Before we talk about asynchronous code

First, let's remember what the call stack was.

When a function is called in a script, the JavaScript interpreter adds it to the call stack and starts executing it. If any other function is called inside that function, it also gets added to the top of the call stack. This continues until one of the functions returns a value. Then as the functions get finished, they will be popped off from the top of the call stack, and the code execution will continue.

So imagine you're a child that just started reading. And you tend to lose which line you were in at the line breaks, so you use your finger to guide you through lines. JavaScript is just like this, it puts the functions that are going to be called in an order and calls them one by one, by pointing a finger to the current function that is being executed. Also, it can only do one thing at a time. (In other words, JavaScript is single-threaded.)

It is pretty interesting because most humans like working as they're multi-threaded (me included). We can talk on a phone while drawing something, cook three different meals at the same time, or fold the laundry when we are watching a movie. Or at least, we think we can. This human quality is called multi-tasking. But humans are not multi-threaded at all, our so-called multitasking ability is us switching tasks so often and so successfully that we think we are multi-threaded. But we are not doing two things simultaneously, because we really can't. And switching tasks too often costs us without us knowing, it reduces our performance and often yields worse results. Each task we switch takes longer than they would have if we were only doing them, and we do way more errors. It also makes us more stressed and unhappy. So we must pay attention to stay single-threaded as much as possible (and maybe be more like JavaScript :]). If you're interested in this subject, check this article out.

Asynchronous code

You've visited imdb.com and you're going to search for a movie title. You can't exactly remember the name of the movie, but you do remember it had "pool" in it. So you write pool to the search bar. A server receives your request and starts collecting all the movies that have "pool" in it and returns that data to you, to be displayed on your screen. This is a long road and if your internet connection is a little bit slow, the data might not reach you very fast.

In synchronous JavaScript code, the code execution will wait until you receive the data that you requested from the server.

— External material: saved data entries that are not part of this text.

-- ==== Sys2Proof/Machine/Pair.lean ====
section
/-!
DEFINITION. Active and standby pairs (R451–R472): the role token, the PL1 link, comparison, takeover, handover and swap drills.
-/
namespace Sys2Proof.Machine

/-- Update the pair state. -/
def State.updPair (s : State) (f : PairState → PairState) : State := { s with pair := f s.pair }

/-- The module is ACTIVE: it holds the token of a pair. -/
def State.isActive (s : State) : Bool := s.variant.pair && s.pair.token

/-- The active profile. -/
def State.activeProf (s : State) : Option Profile := if s.prof.valid then s.prof.stored.getD s.prof.active none else none

/-- What this module's HELLO carries (R459). -/
def State.ownHello (s : State) : Peer :=
  { id := (List.range 4).map Config.deviceId, posB := s.pair.posB, mode := s.md.mode.code, pkg := s.upd.run.pkg, rev := s.upd.run.rev
    prof := match s.activeProf with | some p => p.crc | none => 0
    safe := s.safe.cfg.crc
    net := match s.net.img with | some i => i.crc | none => 0 }

/-- PAIR.STAT (R471): MIRROR_OFF while the loop is present and the pair runs unmirrored (R458, R470). -/
def State.pairStat (s : State) : Word :=
  let p := s.pair
  w32 (b2n p.token + 2 * b2n p.posB + 4 * b2n p.conflict + 8 * b2n p.pl1Up + 16 * b2n p.session + 32 * b2n p.qualified + 64 * b2n p.peerQual
    + 128 * b2n p.open_ + 256 * b2n (p.loop && !p.session) + 512 * p.relCause)

/-! Qualification (R462) -/

/-- Both modules report the same package and the same CRCs. -/
def State.peerSame (s : State) : Bool :=
  match s.pair.peer with
  | none => false
  | some x =>
    let o := s.ownHello
    x.pkg == o.pkg && x.rev == o.rev && x.prof == o.prof && x.safe == o.safe && x.net == o.net

/-- Every screed of the active profile is resident. -/
def State.allScreeds (s : State) : Bool := s.slv.slots.all fun x => x.cfg.isNone || x.screed.isSome

/-- PAIR.CFG[QUAL_S] in nanoseconds. -/
def State.qualNs (s : State) : Nat := (s.rdp .pair 0 Off.PAIR_CFG).fld 0 16 * sec

/-- The conditions of R462. -/
def State.qualOk (s : State) : Bool :=
  s.md.mode == .standby && s.pair.session && s.peerSame && s.allScreeds && s.now ≥ s.pair.qualFrom + s.qualNs && !s.pair.conflict

/-- QUALIFIED follows its conditions; QUAL_CHG at each change. -/
def State.refreshQual (s : State) : State :=
  if s.variant.pair && s.pair.qualified != s.qualOk then (s.updPair fun p => { p with qualified := !p.qualified }).irq .pair 0 4 else s

/-- The ACTIVE's view of the partner's qualification changes. -/
def State.setPeerQual (s : State) (b : Bool) : State :=
  if s.pair.peerQual != b then (s.updPair fun p => { p with peerQual := b }).irq .pair 0 4 else s

/-! The token (R453–R457) -/

/-- This module stops sourcing the loop (R455): the gates close, ROLE_CHG is set. -/
def State.stopSource (s : State) (cause : Nat) : State :=
  if s.pair.token then
    (s.updPair fun p => { p with token := false, loop := false, absentFrom := some s.now, relCause := cause, sourcing := none }).irq .pair 0 2
  else s.updPair fun p => { p with sourcing := none }

/-- A release that RELEASE announces (R455, R464). -/
def State.releaseFirst (s : State) (cause : Nat) : State := (if s.pair.token then s.pl1Send (.release cause) else s).stopSource cause

/-- A PAIR.CMD completes (R472). -/
def State.pairDone (s : State) (c : QCmd) (e : Err) : State := s.complete .pair 0 Off.PAIR_CMD_STAT e (c.word.fld 8 8)

/-- Complete a command that was kept while it waited. -/
def State.pairDoneOpt (s : State) (c : Option QCmd) (e : Err) : State := match c with | some c => s.pairDone c e | none => s

/-- A handover past its instant ends on the loop current alone (R467): its command completes with `e`. -/
def State.endHandover (s : State) (e : Err) : State :=
  match s.pair.ho with
  | some h => if h.agree && s.now ≥ h.at_ then (s.updPair fun p => { p with ho := none }).pairDoneOpt h.cmd e else s
  | none => s

/-- PAIR.DRILL_CFG[PERIOD_D], HOUR, SWAP_BACK and HOLD_S. -/
def State.drillCfg (s : State) : Nat × Nat × Bool × Nat :=
  let w := s.rdp .pair 0 Off.PAIR_DRILL_CFG
  (w.fld 0 8, w.fld 8 5, w.bit 16, w.fld 20 12)

/-- The next TAI second after `t` at which a drill falls due (log entry 50, DEDUCED). -/
def drillAfter (t days hour : Nat) : Nat :=
  let d := t / 86400
  let k := d / days * days
  let a := k * 86400 + hour * 3600
  if a > t then a else a + days * 86400

/-- TAI seconds of the time base. -/
def State.taiS (s : State) : Nat := s.taiNs s.now / sec

/-- Set when the next drill falls due. -/
def State.planDrill (s : State) : State :=
  let (days, hour, _, _) := s.drillCfg
  s.updPair fun p => { p with drillDue := if days = 0 then none else some (drillAfter s.taiS days hour), drillNext := none }

/-- What the handover of `h` leaves on both modules: the count, its record, the drill's hold and when the next falls due. -/
def State.handedOver (s : State) (h : Handover) (mine : Bool) : State :=
  let s := (s.satp .pair 0 Off.PAIR_HANDOVERS).updPair fun p => { p with hoFrame := some (h.at_ + 300 * us) }
  if h.drill then (s.updPair fun p => { p with drill := some ⟨h.at_, h.up, if mine then none else h.cmd, mine⟩ }).planDrill
  else s.record 0x0D04 1 0 (w32 h.up)

/-- This module's sense reaches 16 mA while it sources: it holds the token (R453), and the handover that gives it is made (R467). -/
def State.gainToken (s : State) : State :=
  let again := s.pair.brk.isSome
  let s := (s.updPair fun p => { p with
    token := true, loop := true, absentFrom := none, sourcing := none, held := true, open_ := false, brk := none, tryAt := none,
    released := p.released && !again,
    relAt := if p.released then p.relAt else p.absentFrom }).irq .pair 0 2
  let s := match s.pair.ho with
    | some h => if h.agree && s.now ≥ h.at_ && s.pair.byHandover then s.handedOver h true else s
    | none => s
  let s := s.endHandover .state
  if again then s else s.trigger .tokenGained

/-- The module seeks the token (R456): in BOOT at its role decision, in STANDBY, after a loop interruption of its own. -/
def State.seeks (s : State) : Bool :=
  s.variant.pair && !s.pair.token &&
  (s.md.mode == .standby || (s.md.mode == .boot && !s.pair.conflict) || (s.pair.brk.isSome && s.md.mode != .boot && s.md.mode != .dormant))

/-- The time for which the loop must have stayed absent (R454, R457). -/
def State.takeNs (s : State) : Nat :=
  (if s.pair.released then ms else 10 * ms) +
  (if s.md.mode == .boot && s.pair.posB then (if s.pair.session then 500 * ms else 10 * sec) else 0)

/-- The loop has been absent for the take interval. -/
def State.mayTake (s : State) : Bool :=
  s.seeks && s.pair.tryAt.isNone && s.pair.sourcing.isNone && (match s.pair.absentFrom with | some t => !s.pair.loop && s.now ≥ t + s.takeNs | none => false)

/-- Source the loop: `est` when this module's source establishes the current. -/
def State.source (s : State) (est : Bool) : State := if est then s.gainToken else s.updPair fun p => { p with sourcing := some s.now }

/-- PL2_LOOP_ABSENT (R454). -/
def State.loopAbsent (s : State) : State :=
  if s.variant.pair && s.pair.loop && !s.pair.token then s.updPair fun p => { p with loop := false, absentFrom := some s.now } else s

/-- TOKEN_TAKE_INTERVAL (R454). BOOT sources at its end only, by its role decision (R456, R457). -/
def State.takeInterval (s : State) (est : Bool) : State := if s.mayTake && s.md.mode != .boot then s.source est else s

/-- The pause before the next try (R456): the module that held the token last, or position A, comes first. -/
def State.firstTry (s : State) : Nat :=
  if s.pair.open_ || s.pair.held || (!s.pair.posB && !s.pair.peerToken) then sec else sec + 500 * ms

/-- PL2_OPEN_TIMEOUT (R456): 5 ms of sourcing without 16 mA. -/
def State.openTimeout (s : State) : State :=
  match s.pair.sourcing with
  | none => s
  | some t =>
    if s.now < t + 5 * ms then s
    else
      let s := s.updPair fun p => { p with sourcing := none, tryAt := some (s.now + s.firstTry), open_ := true }
      s.recordGen 0x0D .pair 0 Off.PAIR_STAT s.pairStat

/-- PL2_RETRY (R456). -/
def State.pl2Retry (s : State) (est : Bool) : State :=
  match s.pair.tryAt with
  | none => s
  | some t => if s.seeks && !s.pair.loop && s.now ≥ t then (s.updPair fun p => { p with tryAt := none }).source est else s

/-- PL2_LOOP_INTERRUPTION (R456): the gates close; mode and engines go on; sourcing stops after 5 ms. -/
def State.loopBroken (s : State) : State :=
  if s.isActive then
    (s.updPair fun p => { p with token := false, loop := false, absentFrom := some s.now, sourcing := some s.now, brk := some s.now }).irq .pair 0 2
  else s

/-- PL2_LOOP_PRESENT (R454, R456): `own` when this module's own source carries the current, otherwise its partner holds the token. -/
def State.loopPresent (s : State) (own : Bool) : State :=
  if !s.variant.pair || s.pair.token then s
  else if own then (if s.pair.sourcing.isSome then s.gainToken else s)
  else
    let wasBrk := s.pair.brk.isSome
    let s := s.updPair fun p => { p with loop := true, absentFrom := none, released := false, sourcing := none, tryAt := none, open_ := false, held := false, brk := none, byHandover := false }
    let s := s.endHandover .ok
    if wasBrk && s.md.mode.drives then s.trigger .toStandby else s

/-- The token is lost after a fault (R455): the token-loss restart follows. Log entry 68, DEDUCED. -/
def State.faultRelease (s : State) (cause : Nat) (say : Bool) : State :=
  if s.isActive then (if say then s.releaseFirst cause else s.stopSource cause).trigger (.tokenLost cause) else s

/-! Takeover and handover (R465–R467) -/

/-- The next number of each reserved series starts a new block (R107, R160). -/
def State.nextBlocks (s : State) : State :=
  { s with
    evt := { s.evt with block := ⟨s.evt.nextBlock, s.evt.nextBlock⟩, granted := [] }
    net := { s.net with stns := s.net.stns.map fun (x : Stn) => { x with
      dseq := ⟨x.dnext, x.dnext⟩
      dtls := x.dtls.map fun d => { d with records := (d.records + 4095) / 4096 * 4096 } } } }

/-- A station is UP. -/
def upStations (s : State) : List Nat := (s.net.stns.filter fun x => x.num != 0 && x.st == .up).map (·.num)

/-- Every shadow epoch in progress ends (R465): slot cycles, the samples of the frame that has begun, task cycles that await their re-execution, what metering has not
committed. -/
def State.endShadows (s : State) : State :=
  let s := s.discardCycles
  { s with
    lp := { s.lp with loops := s.lp.loops.map fun (l : Loop) => { l with jr := none, due := none, sampled := some s.frameStart } }
    prg := { s.prg with tasks := s.prg.tasks.map fun (x : Task) => { x with job := none } }
    mtr := { s.mtr with w := s.mtr.c, jrn := [] } }

/-- The new ACTIVE goes on from its shadow state (R465 and the continuity rules it names): sessions of UP stations, the service address, CAN, Polien, billing,
the time base. -/
def State.continue_ (s : State) : State :=
  let s := (s.endShadows).nextBlocks
  let s := s.segsTakeover.polTakeover.timeTakeover
  let s := s.billFlag allPts 3
  let s := if (s.rdp .net 0 Off.NET_SVC_ADDR) != 0 then s.emit (.arp 0 (s.rdp .net 0 Off.NET_SVC_ADDR)) else s
  s.updPair fun p => { p with arrived := [], ran := [] }

/-- The new ACTIVE's first message to each UP station is a COMMAND set with RESYNC and FULL (R160). -/
def State.resyncStations (s : State) : State := (upStations s).foldl (fun s st => s.sendFull st true) s

/-- Nothing mirrored stands from the last second while PL1 was down (R466). -/
def State.unmirrored (s : State) : Bool := !s.pair.pl1Up && !(match s.pair.whole with | some t => s.now ≤ t + sec | none => false)
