-- ==== Sys2Proof/Machine/Image.lean ====
section
/-!
DEFINITION. The program image as its bytes (R6, R332–R335), and the stored profile decoded with the image that it holds.
-/
namespace Sys2Proof.Machine

/-- `n` entries of `k` bytes from byte `a` on. -/
def entriesOf (b : List Byte) (a k n : Nat) : List (List Byte) := (List.range n).map fun i => sliceB b (a + k * i) k

/-- A task table entry (R333); none where a reserved byte or a flag is out of range. -/
def parseTask (n : Nat) (e : List Byte) : Option TaskP :=
  if leAt e 0 1 = n ∧ leAt e 1 1 ≤ 1 ∧ leAt e 3 1 = 0 ∧ leAt e 12 4 = 0 then
    some ⟨leAt e 1 1 == 1, leAt e 2 1, leAt e 4 4, leAt e 8 4⟩
  else none

/-- A connection entry (R334). -/
def parseConn (e : List Byte) : Option Conn :=
  if leAt e 3 1 ≠ 0 then none
  else match leAt e 0 1 with
    | 0 => if leAt e 1 1 ≤ 3 ∧ leAt e 2 1 ≤ 1 ∧ leAt e 8 8 = 0 then some (.block (leAt e 4 4) (leAt e 1 1) (leAt e 2 1 == 1)) else none
    | 1 => if leAt e 1 1 = 0 ∧ leAt e 2 1 = 0 ∧ leAt e 4 4 = 0 then some (.const (BitVec.ofNat 64 (leAt e 8 8))) else none
    | _ => none

/-- A block table entry (R334) with the connections that it names. -/
def parseBlock (cs : List Conn) (e : List Byte) : Option BlockP :=
  let nin := leAt e 6 1
  let c := leAt e 8 4
  if leAt e 7 1 ≠ 0 ∨ cs.length < c + nin then none
  else some {
    id := leAt e 0 4, typ := leAt e 4 1, task := leAt e 5 1, ins := (cs.drop c).take nin
    ref := w32 (leAt e 12 4), p0 := BitVec.ofNat 64 (leAt e 16 8), p1 := BitVec.ofNat 64 (leAt e 24 8) }

/-- The header fields of a program image lie within *Program image header*, and the CRC and the hash match the body (R332, R333). -/
def prgHeadOk (b : List Byte) : Bool :=
  let body := b.drop 128
  leAt b 0 2 == 0x4750 && leAt b 2 1 == 1 && leAt b 3 1 == 0 && leAt b 4 4 != 0 && 1 ≤ leAt b 12 4 && leAt b 12 4 ≤ 65536 && leAt b 16 4 ≤ 524288 &&
  leAt b 20 4 == 384 + 32 * leAt b 12 4 + 16 * leAt b 16 4 && b.length == leAt b 20 4 && leAt b 24 4 == 1 &&
  w32 (leAt b 28 4) == Hash.crc32 body && sliceB b 32 32 == Hash.sha256 body

/-- A program image decoded from its bytes (R332–R334); none where the image is not valid. What the entries must obey is `prgOk`'s, the signature `prgSigned`'s. -/
def parsePrg (b : List Byte) : Option PrgImage :=
  if !prgHeadOk b then none
  else
    let blocks := leAt b 12 4
    let conns := leAt b 16 4
    match allSome ((List.range 16).map fun n => parseTask n (sliceB b (128 + 16 * n) 16)), allSome ((entriesOf b (384 + 32 * blocks) 16 conns).map parseConn) with
    | some ts, some cs => (allSome ((entriesOf b 384 32 blocks).map (parseBlock cs))).map fun bs =>
        { id := w32 (leAt b 4 4), rev := w32 (leAt b 8 4), crc := w32 (leAt b 28 4), tasks := ts, blocks := bs, head := b.take 64, sig := sliceB b 64 64 }
    | _, _ => none

/-- The profile that a PROFILE part carries, with its program image decoded from the image's own bytes (R71, R332). -/
def decodeProfile (b : List Byte) : Option Profile := (Config.profileOf b).map fun x => { x.1 with prg := parsePrg x.2 }

end Sys2Proof.Machine
end

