-- ==== Sys2Proof/Machine/PageReset.lean ====
section
/-!
DEFINITION. The page reset (R33, R590): when it takes effect, what it clears, the commands it aborts. A reset not yet taken stands in PAGE_CTRL[1]; the commands
that wait behind an executing command of a direct page are kept apart until it completes, at the key one past the command register's address.
-/
namespace Sys2Proof.Machine

/-- Offset of the command register of a page kind, where the page has one; the reset command register is no queue (R79, R592). -/
def cmdOff : Page → Option Nat
  | .mode => some Off.MODE_CMD
  | .prof => some Off.PROF_CMD
  | .time => some Off.TIME_CMD
  | .rtc => some Off.RTC_CMD
  | .evt => some Off.EVT_CMD
  | .sec => some Off.SEC_CMD
  | .upd => some Off.UPD_CMD
  | .pair => some Off.PAIR_CMD
  | .safe => some Off.SAFE_CMD
  | .disp => some Off.DISP_CMD
  | .pwr => some Off.PWR_CMD
  | .slc => some Off.SLC_CMD
  | .adc => some Off.ADC_CMD
  | .mtr => some Off.MTR_CMD
  | .loop => some Off.LOOP_CMD
  | .lcap => some Off.LCAP_CMD
  | .force => some Off.FORCE_CMD
  | .slv => some Off.SLV_CMD
  | .slot => some Off.SLOT_CMD
  | .sdata => some Off.SDATA_CMD
  | .can => some Off.CAN_CMD
  | .net => some Off.NET_CMD
  | _ => none

/-- Address of the command queue of an instance. -/
def cmdAddr (p : Page) (i : Nat) : Nat := p.reg i ((cmdOff p).getD 0)

/-- Offset of CMD_STAT and the CMD_DONE event of a page kind. -/
def statOff : Page → Nat × Nat
  | .mode => (Off.MODE_CMD_STAT, 2)
  | .prof => (Off.PROF_CMD_STAT, 2)
  | .time => (Off.TIME_CMD_STAT, 1)
  | .rtc => (Off.RTC_CMD_STAT, 1)
  | .evt => (Off.EVT_CMD_STAT, 1)
  | .sec => (Off.SEC_CMD_STAT, 1)
  | .upd => (Off.UPD_CMD_STAT, 1)
  | .pair => (Off.PAIR_CMD_STAT, 1)
  | .safe => (Off.SAFE_CMD_STAT, 1)
  | .disp => (Off.DISP_CMD_STAT, 1)
  | .pwr => (Off.PWR_CMD_STAT, 1)
  | .slc => (Off.SLC_CMD_STAT, 4)
  | .adc => (Off.ADC_CMD_STAT, 4)
  | .mtr => (Off.MTR_CMD_STAT, 1)
  | .loop => (Off.LOOP_CMD_STAT, 1)
  | .lcap => (Off.LCAP_CMD_STAT, 1)
  | .force => (Off.FORCE_CMD_STAT, 1)
  | .slv => (Off.SLV_CMD_STAT, 3)
  | .slot => (Off.SLOT_CMD_STAT, 8)
  | .sdata => (Off.SDATA_CMD_STAT, 1)
  | .can => (Off.CAN_CMD_STAT, 1)
  | .net => (Off.NET_CMD_STAT, 1)
  | _ => (0, 1)

/-- The page belongs to an engine with epochs of its own (*Page engines*). -/
def enginePage : Page → Bool
  | .loop | .lcap | .mtr | .pq | .heat | .pulse | .prg | .slot | .slv | .sdata | .safe | .pol => true
  | _ => false

/-- A command of the page is executing (R32, R590). -/
def State.pageBusy (s : State) : Page → Nat → Bool
  | .mode, _ => s.md.crossing.isSome
  | .prof, _ => s.prof.switch.isSome
  | .slc, i => !(s.queue (cmdAddr .slc i)).isEmpty
  | .can, i => (s.seg (i + 1)).job.isSome
  | .pwr, _ => s.pwrBusy
  | .pair, _ => s.pairBusy
  | .force, _ => !s.prg.due.isEmpty && !(s.queue (cmdAddr .force 0)).isEmpty
  | .slot, i => !(s.queue (cmdAddr .slot i)).isEmpty
  | .slv, _ => !(s.queue (cmdAddr .slv 0)).isEmpty
  | _, _ => false

/-- A reset of the page awaits its boundary. -/
def State.resetPending (s : State) (p : Page) (i : Nat) : Bool := (s.rdp p i Off.PAGE_CTRL).bit 1

/-- A waiting command completes with ABORTED (R33). -/
def State.abortCmd (s : State) (p : Page) (i : Nat) (c : QCmd) : State :=
  match p with
  | .mode => (s.wrp .mode 0 Off.MODE_CMD_STAT (w32 (c.word.fld 0 4 + 256 * c.word.fld 8 8 + 65536 * Err.aborted.code + 2 ^ 24))).irq .mode 0 2
  | _ => s.complete p i (statOff p).1 .aborted (c.word.fld 8 8) (statOff p).2

/-- W-class and V-class fields of the page return to their reset values (R33). -/
def State.eraseVW (s : State) (p : Page) (i : Nat) : State :=
  { s with regs := s.regs.filter fun (r : Nat × Word) => !(r.1 / 0x1000 == p.base i / 0x1000 && (regClass r.1 == RClass.w || regClass r.1 == RClass.v)) }

/-- The V-class fields of an electrical point's block (R327): the N-class accounts, maximum demand and error time stay. -/
def ElPoint.unshown (x : ElPoint) : ElPoint :=
  { x with quals := [], est := false, uncert := false, fixed := false, rms := List.replicate 6 0, pqs := List.replicate 9 0, p := 0, q := 0, s := 0, pf := 0, dem := 0 }

/-- The V-class fields of a thermal point's block (R330). -/
def HeatPoint.unshown (x : HeatPoint) : HeatPoint :=
  { x with qual := .good, est := false, bad := 0, flow := 0, tf := 0, tr := 0, power := 0 }

/-- A change of the accounts being built and of those committed. -/
def State.mapAccts (s : State) (f : Accts → Accts) : State := { s with mtr := { s.mtr with w := f s.mtr.w, c := f s.mtr.c } }

/-- The V-class fields of a slice that its last conversion, sample or release gave (R292); an output keeps its last released value. -/
def Slc.unshown (x : Slc) : Slc := { x with qual := .bad, reason := 0xA, val := 0, raw := 0, ts := {}, at_ := none, count := 0, rb := 0 }

/-- V-class state of the page that stands outside its registers (R33). A field that shows a condition which stands, such as a fence, a link or a running event, shows it
again at once; a field of the profile keeps its value, the reset value being the profile's. Log entry 11, DEDUCED. -/
def State.clearPageState (s : State) (p : Page) (i : Nat) : State :=
  let sessions := fun (f : Session → Session) => { s with host := { s.host with sessions := s.host.sessions.map f } }
  match p with
  | .loop => if s.md.mode.loopsRun then (List.range 8).foldl (fun s j => if (s.loop (8 * i + j)).cfg.isSome then s.startLoop (8 * i + j) else s) s else s
  | .lcap => { s with lp := { s.lp with caps := List.replicate 4 {} } }
  | .mode => { s with md := { s.md with transitions := 0, reason := .none, deg := 0, shCauses := [] } }
  | .prof => s.abandonSwitch
  | .ord => sessions fun x => if x.barrier.isSome then x else { x with barStat := 0 }
  | .mem => { s with mem := { s.mem with sandPos := 0, sweepFrom := s.now, sweeps := 0, late := false, overdue := false, loopBlk := 0 } }
  | .evt => s.evtReset
  | .slot => s.slotReset i
  | .slv => { s with slv := { s.slv with eff := 0 } }
  | .sdata => sessions fun x => { x with sdSel := 0, sdFrozen := [], stage := [], sdStat := 0, sdIrq := 0 }
  | .can => s.updSeg (i + 1) fun g => { g with trace := [], lastErr := 0 }
  | .pnt => s.pntFreeze false
  | .net => { s with net := { s.net with kexBuf := [] } }
  | .force => s.clearMasks
  | .disp => s.updPanel fun p => { p with stage := [] }
  | .mtr =>
    let s := s.mapAccts fun a => { a with els := a.els.map ElPoint.unshown }
    { s with mtr := { s.mtr with recMiss := false } }
  | .pq =>
    let s := s.mapAccts fun a => { a with els := a.els.map fun x => { x with harm := [], freq := 0 } }
    { s with mtr := { s.mtr with ring := [], ringN := 0, unread := [] } }
  | .heat => s.mapAccts fun a => { a with heats := a.heats.map HeatPoint.unshown }
  | .pulse => s.mapAccts fun a => { a with pulses := a.pulses.map fun x => { x with back := 0, lag := false } }
  | .slc => ((List.range 12).foldl (fun s k => s.updSlc (12 * i + k + 1) Slc.unshown) s).updGrp i fun g => { g with fences := 0 }
  | .adc => s.updGrp i fun g => { g with scanUs := 0, scans := 0, settleUs := 0, calRun := 0 }
  | .time => let t := s.startTime; { t with time := { t.time with cfg := s.time.cfg } }
  | .eth => if i < 2 then { s with eth := { s.eth with nodes := [] } } else s
  | .dpx =>
    let s := s.countIngest 0
    { s with net := { s.net with lastSec := 0, secCount := 0, secFrom := s.now - s.now % sec } }
  | .prg => { s with prg := { s.prg with tasks := s.prg.tasks.map fun (x : Task) => { x with exchd := false, overrun := false, waitOwn := false, execUs := 0, maxUs := 0 } } }
  | _ => s

/-- The reset takes effect: `gone` are the commands accepted and not started (R33). -/
def State.pageReset (s : State) (p : Page) (i : Nat) (gone : List QCmd) : State :=
  let s := gone.foldl (fun s c => s.abortCmd p i c) s
  let s := (s.clearPageState p i).eraseVW p i
  s.record 0x0104 (w32 (p.base i)) 0 0

/-- How many commands of a page's queue have started: several on a SLOT page (R234). -/
def State.startedCmds (s : State) (p : Page) (i : Nat) : Nat := if p == .slot then (s.slot i).begun.length else b2n (s.pageBusy p i)

/-- The commands of a page that have not started. -/
def State.notStarted (s : State) (p : Page) (i : Nat) : List QCmd :=
  match cmdOff p with
  | none => []
  | some _ => (s.queue (cmdAddr p i)).drop (s.startedCmds p i)

/-- Take the commands that have not started out of the queue. -/
def State.dropWaiting (s : State) (p : Page) (i : Nat) : State :=
  match cmdOff p with
  | none => s
  | some _ => s.setQueue (cmdAddr p i) ((s.queue (cmdAddr p i)).take (s.startedCmds p i))

/-- A write of 1 to PAGE_CTRL[PAGE_RESET] is accepted (R33, R590): a direct page resets now, or after its executing command, whose followers are set apart;
an engine page at its boundary. Log entry 11, DEDUCED. -/
def State.pageResetWrite (s : State) (p : Page) (i : Nat) : State :=
  let q := s.notStarted p i
  if !enginePage p then
    if !s.pageBusy p i || p == .prof then (s.dropWaiting p i).pageReset p i q
    else ((s.dropWaiting p i).setQueue (cmdAddr p i + 1) (s.queue (cmdAddr p i + 1) ++ q)).putf p i Off.PAGE_CTRL 1 1 1
  else
    let s := s.putf p i Off.PAGE_CTRL 1 1 1
    if p == .slot && (s.slot i).started then s.updSlot i fun x => { x with doReset := true } else s

/-- PAGE_RESET_TAKE_EFFECT (R33, R590, R103): the boundary of an engine page's engine; a SLOT page waits for the commit of a cycle in progress (R231). Log entry 11, DEDUCED. -/
def State.resetTakes (s : State) (p : Page) (i : Nat) : State :=
  let engs := (s.pageEngines p i 0x40).1
  if !enginePage p || !s.resetPending p i || engs.any s.inMg || (p == .slot && ((s.slot i).cyc.isSome || (s.slot i).doReset)) then s
  else
    let q := s.notStarted p i
    (s.dropWaiting p i).pageReset p i q

/-- Resets that wait for the executing command of a direct page, or for the commit of a slot. -/
def State.resetsDue (s : State) : State :=
  let direct := [(Page.mode, 0), (.pwr, 0), (.force, 0)] ++ (List.range 4).map (fun i => (Page.slc, i)) ++ (List.range 6).map fun i => (Page.can, i)
  let s := direct.foldl (fun s (x : Page × Nat) =>
    if s.resetPending x.1 x.2 && !s.pageBusy x.1 x.2 then
      let q := s.queue (cmdAddr x.1 x.2 + 1)
      (s.setQueue (cmdAddr x.1 x.2 + 1) []).pageReset x.1 x.2 q
    else s) s
  (List.range 8).foldl (fun s n =>
    if s.resetPending .slot n && !(s.slot n).doReset then s.resetTakes .slot n else s) s

end Sys2Proof.Machine
end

This causes a problem, mainly because we don't know how much time some actions might take, they can be fast, but they can be very slow too. So sitting there and doing nothing until a piece of code is done is a very inefficient way to work. To work more efficiently and get around the single-threadedness of JavaScript, the browser has some tricks upon its sleeve. For the processes that take a lot of time, we use what we call callbacks.

One of the best examples of this is the setTimeout function, which is one of the web API's that browsers provide for us.

Let's see an example:

console.log(1)
setTimeout(function () {
  console.log(3)
}, 3000)
console.log(2)

// So when you run this, it will print out 1, 2, and 3, in respect.
// JavaScript recognizes the Web APIs and passes them off to the browser to be taken care of.
// Browser sets a timer for a given time.
// In this case, after 3000 milliseconds, the browser pushes the callback function to the call stack.
// This way, the single thread of JavaScript is not blocked by a slower function.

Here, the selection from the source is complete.